This section should have been in the above section about Churchill. The document repeats itself a lot, it’s poorly structured, almost like it was thrown together at the last minute.
I like the idea of deploying military to secure the border, I’d proposed this in as a malicious compliance in response to President Trump’s demand for increased military spending and border security.
On Foreign Policy.
“Continue to strongly support Ukraine’s war to defend itself against Putin’s illegal invasion, including by sending Ukraine $22 billion in frozen Russian assets, and by always recognizing the sovereignty and integrity of Ukraine’s territory.”
This $22 billion figure appears to be based on an early pre-sanctions estimate of Russian reserves in Canadian holdings, which has not been identified or located.
According to the RCMP, considerably less has actually been frozen. The platform promises to give something we don’t have.

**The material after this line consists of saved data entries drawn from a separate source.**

theorem completes_supervisionExpiry {s : State} {node : NodeIx} (hhome : s.blk.home = true) (hstate : (s.blk.node node.toNat).state = 2)
    (hrdv : (s.blk.ext node.toNat).rdv = none)
    (hlate : (s.blk.ext node.toNat).supvFrom + s.blk.get Reg.MAC_SUPV_SUPV ≤ s.blk.superframe) :
    Completes (.supervisionExpiry node) s fun b => (b.node node.toNat).state = 3 ∧
      b.get Reg.MAC_SUPV_LOST_COUNT = (s.blk.get Reg.MAC_SUPV_LOST_COUNT + 1) % 2 ^ 32 := by
  refine completes_of_next (exec_supervisionExpiry node s) ?_
  have hlapse : s.blk.superviseNode node.toNat = (s.blk.inc Reg.MAC_SUPV_LOST_COUNT).lapse node.toNat := by
    unfold Block.superviseNode
    exact if_neg (by rw [hhome, hstate, hrdv, decide_eq_false (Nat.not_lt.2 hlate)]; decide)
  obtain ⟨htable, hstate⟩ := (s.blk.inc Reg.MAC_SUPV_LOST_COUNT).lapse_shows node.toNat
  rw [hlapse, Block.gated_node]
  exact ⟨hstate, (Block.gated_get_other _ _ (by decide)).trans ((htable.regs.get not_besideMac_lost).trans
    (Block.get_inc _ _ (by decide)))⟩

theorem completes_supervisionExpiry_idle {s : State} {node : NodeIx} (h : s.blk.superviseNode node.toNat = s.blk) :
    Completes (.supervisionExpiry node) s fun b => b.trv = s.blk.trv ∧ s.blk.keepsBut b [Reg.SP_STAT 1] := by
  refine completes_of_next (exec_supervisionExpiry node s) ?_
  rw [h]
  exact ⟨Block.gated_trv _, Block.keepsBut_gated_of_regs rfl⟩

/-- Settles O39: a frame is admitted at its node's rendezvous; a missed one moves the series on, desynchronises the pair or ends it;
a silent node lapses. -/
theorem sleepersAndSilentNodes : Obligations.SleepersAndSilentNodes := by
  unfold Obligations.SleepersAndSilentNodes
  intro s node v
  refine ⟨fun hdev hhome hv hstate hwakes hidle p start y phy ports hstart hnear hlate hplan hs ht hfits => ?_,
    completes_rendezvous_early, fun hhome hv hidle hpast => completes_rendezvousMissed ⟨hhome, hv, hidle, hpast⟩,
    completes_rendezvousMissed_idle, fun hhome hstate => ⟨completes_supervisionExpiry hhome hstate, fun hv => ?_⟩, fun h => ?_⟩
  · exact completes_rendezvous hdev hhome hv hstate hwakes hidle hstart hnear hlate hplan hs ht hfits
  · refine completes_supervisionExpiry_idle ?_
    unfold Block.superviseNode
    exact if_pos (by rw [hv]; simp)
  · refine completes_supervisionExpiry_idle ?_
    unfold Block.superviseNode
    refine if_pos ?_
    rcases h with h | h | h
    · simp [h]
    · simp [h]
    · simp [h]

end Sys2Proof.Machine

/-!
Last-gasp frames and relayed Cairns (R169, R242, R246, R279, R281, R305, R308).
-/

namespace Sys2Proof.Machine

/-! ### The end of a reception, and what a heard node leaves alone -/

/-- The tables, the frames and the last-gasp windows stay, and every register but those of the anchors. -/
structure Block.byReception (b c : Block) : Prop where
  trv : c.trv = b.trv
  mac : c.mac = b.mac
  chain : c.chain = b.chain
  gaspClose : c.brg.gaspClose = b.brg.gaspClose
  regs : ∀ off, (∀ n, off ≠ Reg.LP_AGC_STAT n) → c.rd off = b.rd off

theorem Block.byReception.trans {b c d : Block} (h : b.byReception c) (h' : c.byReception d) : b.byReception d :=
  ⟨h'.trv.trans h.trv, h'.mac.trans h.mac, h'.chain.trans h.chain, h'.gaspClose.trans h.gaspClose,
    fun off ho => (h'.regs off ho).trans (h.regs off ho)⟩

theorem Block.byReception.get {b c : Block} (h : b.byReception c) {f : Field} (hf : f.off % 0x1000 ≠ 0xC) : c.get f = b.get f :=
  Block.get_of_rd (h.regs _ fun n hn => hf (by rw [hn]; simp only [Reg.LP_AGC_STAT]; omega))

section
variable (b : Block)

theorem Block.byReception_refl : b.byReception b := ⟨rfl, rfl, rfl, rfl, fun _ _ => rfl⟩

theorem Block.byReception_setReception (l : Nat) (r : Option Reception) : b.byReception (b.setReception l r) := by
  unfold Block.setReception
  extract_lets d lane e
  have hd : b.byReception d := by
    unfold d
    split
    · unfold Block.logReception
      split
      · split
        · exact b.byReception_refl
        · exact ⟨rfl, rfl, rfl, rfl, fun _ _ => rfl⟩
      · exact b.byReception_refl
    · exact b.byReception_refl
  have he : d.byReception e := ⟨rfl, rfl, rfl, rfl, fun _ _ => rfl⟩
  clear_value d e
  have hanchor : ∀ n, e.byReception (e.refreshAnchor n) := fun n => by
    have hset : ∀ v w : Nat, e.byReception (e.setAll [(Reg.LP_AGC_STAT_ANCHOR n, v), (Reg.LP_AGC_STAT_ANCHOR_VALID n, w)]) := fun v w =>
      ⟨Block.setAll_trv _ _, Block.setAll_mac _ _, Block.setAll_chain _ _, by rw [Block.setAll_brg], fun off ho => Block.rd_setAll_other _ _ _ fun p hp => by
        simp only [List.mem_cons, List.not_mem_nil, or_false] at hp
        rcases hp with rfl | rfl <;> exact ho n⟩
    unfold Block.refreshAnchor
    split <;> exact hset _ _
  split
  · exact (hd.trans he).trans (hanchor _)
  · exact hd.trans he

theorem Block.byReception_endReception (h : Heard) : b.byReception (b.endReception h) := by
  unfold Block.endReception
  generalize b.lanesOfFrame h.port h.frame = l
  induction l generalizing b with
  | nil => exact b.byReception_refl
  | cons x l ih => exact (b.byReception_setReception x none).trans (ih _)

theorem Block.byTable_addOmega (x omega : Nat) (o : ObsFrom) : b.byTable (b.addOmega x omega o) := by
  unfold Block.addOmega
  extract_lets e n far moves1 moves2 kept moves3 restart omegas d est c f
  have hd : b.byTable d := b.byTable_modExt _ _
  clear_value d
  have hf : b.byTable f := hd.trans (d.byTable_modNode _ _)
  clear_value f
  exact (hf.trans (f.byTable_post _ _ _ _)).ite hf

theorem Block.byTable_noteHeard (x : Nat) (h : Heard) : b.byTable (b.noteHeard x h) := by
  unfold Block.noteHeard
  extract_lets d
  have hd : b.byTable d := b.byTable_modNode _ _
  clear_value d
  exact hd.trans (d.byTable_addOmega _ _ _)

end

/-! ### Last-gasp frames -/

/-- The notices taken in the last two cycles before the frame. -/
def Block.recentGasps (b : Block) (h : Heard) : List (Nat × Bearing) :=
  b.mac.gasps.filter fun p => (h.reception.bearing - p.2).toNat < 2097152

/-- The node of the frame is noted as heard. -/
def Block.gaspHeard (b : Block) (h : Heard) : Block :=
  ((b.indexOf (bitsAt h.frame.bits 4 20)).filter fun x => (b.node x).state == 2).elim b fun x => b.noteHeard x h

/-- What a last-gasp frame that is counted makes of the block. -/
def Block.gaspNoted (b : Block) (h : Heard) (g : GaspFrame) : Block :=
  let short := bitsAt h.frame.bits 4 20
  let m := b.macTriad h.triad
  let inWindow := (b.gaspClose h.triad).isSome
  if (b.recentGasps h).any fun p => p.1 == short then
    let b := b.inc Reg.MAC_GASP_DUP_COUNT
    if inWindow then b.setMacTriad h.triad { m with gaspDups := m.gaspDups + 1 } else b
  else if !b.on Reg.MAC_GASP_ENABLE then b
  else
    let b := { b with mac := { b.mac with gasps := b.recentGasps h ++ [(short, h.reception.bearing)] } }
    let b := if inWindow then b.setMacTriad h.triad { m with gaspNotices := m.gaspNotices + 1 } else b
    b.produce (b.get Reg.MAC_GASP_QUEUE)
      { bytes := b.gaspNotice h short g.snr.toNat, prio := 0, prov := false, orig := short, pseq := 0, producer := 19 }

theorem Block.gasp_eq {b : Block} {g : GaspFrame} {h : Heard} (hh : b.heardOn g.lane [] = some h) (ht : h.type = 15)
    (hs : b.standsBy h.port = false) :
    b.gasp g = (((b.endReception h).inc Reg.MAC_GASP_RX_COUNT).gaspHeard h).gaspNoted h g := by
  unfold Block.gasp
  rw [hh]
  refine (if_neg (by rw [ht]; decide)).trans ((if_neg (by rw [hs]; exact Bool.false_ne_true)).trans ?_)
  extract_lets d1 d2 short d3
  have hd : d3 = d2.gaspHeard h := by
    unfold d3 Block.gaspHeard
    generalize (d2.indexOf short).filter (fun x => (d2.node x).state == 2) = known
    cases known <;> rfl
  clear_value d3
  subst hd
  rfl

theorem exec_gaspReceived (g : GaspFrame) (s : State) : exec (.gaspReceived g) s = .next { s with blk := (s.blk.gasp g).gated } := rfl

/-- A further copy is counted as one. -/
theorem Block.gaspNoted_copy {b : Block} {h : Heard} (g : GaspFrame)
    (hc : ((b.recentGasps h).any fun p => p.1 == bitsAt h.frame.bits 4 20) = true) :
    (b.gaspNoted h g).get Reg.MAC_GASP_RX_COUNT = b.get Reg.MAC_GASP_RX_COUNT ∧
      (b.gaspNoted h g).get Reg.MAC_GASP_DUP_COUNT = (b.get Reg.MAC_GASP_DUP_COUNT + 1) % 2 ^ 32 ∧
      (b.gaspNoted h g).mac.gasps = b.mac.gasps := by
  have hregs : ∀ (c : Block) (t : Nat) (m : MacTriad), (c.setMacTriad t m).regs = c.regs ∧ (c.setMacTriad t m).mac.gasps = c.mac.gasps :=
    fun c t m => ⟨rfl, rfl⟩
  have hinc : (b.inc Reg.MAC_GASP_DUP_COUNT).get Reg.MAC_GASP_RX_COUNT = b.get Reg.MAC_GASP_RX_COUNT ∧
      (b.inc Reg.MAC_GASP_DUP_COUNT).get Reg.MAC_GASP_DUP_COUNT = (b.get Reg.MAC_GASP_DUP_COUNT + 1) % 2 ^ 32 ∧
      (b.inc Reg.MAC_GASP_DUP_COUNT).mac.gasps = b.mac.gasps :=
    ⟨Block.get_of_rd (Block.rd_inc_other _ _ _ (by decide)), Block.get_inc _ _ (by decide), by rw [Block.inc_mac]⟩
  unfold Block.gaspNoted
  dsimp only
  rw [if_pos hc]
  generalize b.inc Reg.MAC_GASP_DUP_COUNT = c at hinc ⊢
  split
  · obtain ⟨hr, hm⟩ := hregs c h.triad { b.macTriad h.triad with gaspDups := (b.macTriad h.triad).gaspDups + 1 }
    rw [Block.get_of_regs hr, Block.get_of_regs hr, hm]
    exact hinc
  · exact hinc

theorem Block.gaspNoted_disabled {b : Block} {h : Heard} (g : GaspFrame)
    (hc : ((b.recentGasps h).any fun p => p.1 == bitsAt h.frame.bits 4 20) = false) (he : b.on Reg.MAC_GASP_ENABLE = false) :
    b.gaspNoted h g = b := by
  unfold Block.gaspNoted
  dsimp only
  rw [if_neg (by rw [hc]; exact Bool.false_ne_true), if_pos (by rw [he]; rfl)]

/-- The notice of a first copy is produced. -/
theorem Block.gaspNoted_first {b : Block} {h : Heard} (g : GaspFrame)
    (hc : ((b.recentGasps h).any fun p => p.1 == bitsAt h.frame.bits 4 20) = false) (he : b.on Reg.MAC_GASP_ENABLE = true) :
    (b.gaspNoted h g).get Reg.MAC_GASP_RX_COUNT = b.get Reg.MAC_GASP_RX_COUNT ∧
      (b.gaspNoted h g).get Reg.MAC_GASP_DUP_COUNT = b.get Reg.MAC_GASP_DUP_COUNT ∧
      (bitsAt h.frame.bits 4 20, h.reception.bearing) ∈ (b.gaspNoted h g).mac.gasps := by
  unfold Block.gaspNoted
  extract_lets short m inWindow d0 mc d e
  have he' : (bitsAt h.frame.bits 4 20, h.reception.bearing) ∈ e.mac.gasps ∧ e.regs = b.regs := by
    have hmem : (bitsAt h.frame.bits 4 20, h.reception.bearing) ∈ b.recentGasps h ++ [(short, h.reception.bearing)] :=
      List.mem_append_right _ (List.mem_singleton.2 rfl)
    unfold e
    split <;> exact ⟨hmem, rfl⟩
  clear_value e d
  rw [if_neg (by rw [hc]; exact Bool.false_ne_true), if_neg (by rw [he]; decide)]
  have hfab : e.byFabric (e.produce (e.get Reg.MAC_GASP_QUEUE)
      { bytes := e.gaspNotice h short g.snr.toNat, prio := 0, prov := false, orig := short, pseq := 0, producer := 19 }) :=
    e.byFabric_refl.produce _ _
  generalize e.produce (e.get Reg.MAC_GASP_QUEUE) _ = f at hfab ⊢
  have hrd : ∀ fld : Field, ¬ besideMac fld.off → f.get fld = b.get fld := fun fld hf =>
    ((e.byTable_of_fabric hfab).regs.get hf).trans (Block.get_of_regs he'.2 fld)
  refine ⟨hrd _ (by unfold besideMac; decide), hrd _ (by unfold besideMac; decide), ?_⟩
  rw [Block.mac_of_core hfab.core]
  exact he'.1

theorem Block.byTable_gaspHeard (b : Block) (h : Heard) : b.byTable (b.gaspHeard h) := by
  unfold Block.gaspHeard
  generalize (b.indexOf (bitsAt h.frame.bits 4 20)).filter (fun x => (b.node x).state == 2) = known
  cases known with
  | none => exact b.byTable_refl
  | some x => exact b.byTable_noteHeard _ _

theorem not_besideMac_gasp {f : Field} (h : f.off = Reg.MAC_GASP_RX ∨ f.off = Reg.MAC_GASP_DUP ∨ f.off = Reg.MAC_GASP) :
    ¬ besideMac f.off ∧ f.off % 0x1000 ≠ 0xC := by
  rcases h with h | h | h <;> rw [h] <;> unfold besideMac <;> decide

/-- The block with the frame counted and its node heard. -/
def Block.gaspCounted (b : Block) (h : Heard) : Block := ((b.endReception h).inc Reg.MAC_GASP_RX_COUNT).gaspHeard h

theorem Block.gaspCounted_get (b : Block) (h : Heard) {f : Field}
    (hf : f.off = Reg.MAC_GASP_RX ∨ f.off = Reg.MAC_GASP_DUP ∨ f.off = Reg.MAC_GASP) :
    (b.gaspCounted h).get f = ((b.endReception h).inc Reg.MAC_GASP_RX_COUNT).get f :=
  (Block.byTable_gaspHeard _ h).regs.get (not_besideMac_gasp hf).1

theorem Block.gaspCounted_rx (b : Block) (h : Heard) :
    (b.gaspCounted h).get Reg.MAC_GASP_RX_COUNT = (b.get Reg.MAC_GASP_RX_COUNT + 1) % 2 ^ 32 := by
  rw [b.gaspCounted_get h (.inl rfl), Block.get_inc _ _ (by decide),
    (b.byReception_endReception h).get (not_besideMac_gasp (.inl rfl)).2]

theorem Block.gaspCounted_other (b : Block) (h : Heard) {f : Field} (hf : f.off = Reg.MAC_GASP_DUP ∨ f.off = Reg.MAC_GASP) :
    (b.gaspCounted h).get f = b.get f := by
  have hne : f.off ≠ Reg.MAC_GASP_RX := by rcases hf with hf | hf <;> rw [hf] <;> decide
  rw [b.gaspCounted_get h (.inr hf), Block.get_of_rd (Block.rd_inc_other _ _ _ hne),
    (b.byReception_endReception h).get (not_besideMac_gasp (.inr hf)).2]

theorem Block.gaspCounted_gasps (b : Block) (h : Heard) : (b.gaspCounted h).mac.gasps = b.mac.gasps := by
  rw [show (b.gaspCounted h).mac.gasps = _ from (Block.byTable_gaspHeard _ h).gasps, Block.inc_mac,
    (b.byReception_endReception h).mac]

theorem Block.gasp_counted {b : Block} {g : GaspFrame} {h : Heard} (hh : b.heardOn g.lane [] = some h) (ht : h.type = 15)
    (hs : b.standsBy h.port = false) : b.gasp g = (b.gaspCounted h).gaspNoted h g := Block.gasp_eq hh ht hs

theorem Block.recentGasps_any (b : Block) (h : Heard) (short : Nat) :
    ((b.gaspCounted h).recentGasps h).any (fun p => p.1 == short) =
      b.mac.gasps.any fun p => p.1 == short && (h.reception.bearing - p.2).toNat < 2097152 := by
  unfold Block.recentGasps
  rw [Block.gaspCounted_gasps, List.any_filter]
  exact congrArg (fun f => b.mac.gasps.any f) (funext fun p => Bool.and_comm _ _)

theorem Block.gated_gasps (b : Block) : b.gated.mac.gasps = b.mac.gasps := by
  unfold Block.gated
  extract_lets d1 d2
  have h1 : d1.mac.gasps = b.mac.gasps := by
    unfold d1
    split <;> rfl
  have h2 : d2.mac.gasps = b.mac.gasps := by
    unfold d2
    split
    · exact h1
    · exact h1
  split
  · rw [Block.muteOutputs_mac, h2]
  · exact h2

To be clear, I’m not opposed to or for funding Ukraine; a case can be made either way, and it makes sense to do so given the shared desire of all parties to step up within NATO while Washington steps back. I am however, in favour of not promising things that are beyond our capability to deliver on the count of a candidate apparently getting their information from social media.
Also.
”Recognize the legitimate winner of Venezuela’s election. A Conservative government will recognize Edmundo González as the winner of the 2024 election in Venezuela and as Venezuela’s rightful President.”
lol?
Quebec Policy
A lot of flowery words about respecting this and acknowledging that.
”Anti-Woke ideology: A Conservative government will put an end to the imposition of the Woke ideology in the federal public service and in the allocation of federal funds for university research.”
really curious about why this is in the Quebec policy section. Here’s a better idea, leave it for Quebec to decide what research is funded or isn’t, and keep the fed’s nose our of our affairs, in the spirit of “respecting Quebec’s autonomy”.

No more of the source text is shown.